The company also continues to feel the drag of SKUs it is discontinuing as part of its top-500 focus. Hain North America CEO Gary Tickle said the company had identified over 700 SKUs it either has phased out or will do so by early 2019, and that those efforts took a $4.4 million bite out of the company's U.S. sales in the quarter, more than half of the $8.3 million revenue decline.
However, Hain said it was seeing growth in non-measured channels, with its top 500 SKUs growing sales by 10% in the quarter. The non-measured channel includes Amazon.com and subsidiary Whole Foods Market, as well as membership warehouse retailers such as Walmart's Sam's Club subsidiary, and Costco.
Of these channels, management says it's doing exceptionally well in e-commerce, having grown its business from "minimal" sales three years ago, to over $80 million in the U.S. over the past year. Furthermore, the company expects that over the next three years, it could triple its own direct e-commerce sales, while continuing to participate in the expansion of sales from other major e-commerce retailers like Amazon. With some estimates that online food sales could reach $100 billion within five to seven years, with an outsize portion of that being organic and natural foods, Hain is taking steps to make sure it's a part of that transition.
Final thoughts: Don't get caught up in acquisition speculation
As mentioned, the company also announced its intention to explore selling off Hain Pure Protein, immediately creating speculation that Hain was a step toward being acquired by a major packaged-foods company.

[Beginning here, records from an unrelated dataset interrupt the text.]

-- ==== Sys2Proof/Machine/Core.lean ====
section
/-! DEFINITION. The machine as the host takes it. -/

def Sys2Proof.core : Host.Core :=
  { State := Sys2Proof.Machine.State, Fault := Sys2Proof.Machine.Fault, Refusal := Sys2Proof.Machine.Refusal,
    step := Sys2Proof.Machine.step, reset := Sys2Proof.Machine.State.reset }
end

Between spending the past several years investing significant resources into HPP, and management's statement that doing so has only recently started to fully pay off, creates further speculation on what a sale of HPP would mean for Hain's future as a standalone company.
Here's the bottom line: It's a (small-f) fool's errand to spend too much energy speculating on what happens ifHain sells HPP. It's easy to draw imaginary lines between this seemingly uncharacteristic move and Hain being acquired soon after, it doesn't really answer the important question: What should investors expect?
Here's what we do know: So far, Project Terra has resulted in some cost savings, while also having a (hopefully temporary) negative impact on U.S. sales related to product elimination. We also know that Project Terra's benefits are expected to accelerate as the year continues, and management is projecting adjusted earnings per share between $1.64 and $1.75 per share, a 34% to 43% increase from 2017. At recent share prices, Hain trades for 21 times the high end of its adjusted earnings guidance. That's not cheap, but it's probably reasonable if the company can leverage Project Terra into more double-digit earnings growth in the years ahead, something that would probably require U.S. sales to recover and start growing again.
If management really is just buffing up the company for a sale in the near future, it will happen, and probably at some premium to today's share price. But it's probably not something investors should spend too much time thinking about.
John Mackey, CEO of Whole Foods Market, an Amazon subsidiary, is a member of The Motley Fool's board of directors. Jason Hall owns shares of Amazon, Costco, and Hain Celestial. The Motley Fool owns shares of and recommends Amazon and Hain Celestial. The Motley Fool recommends Costco. The Motley Fool has a disclosure policy.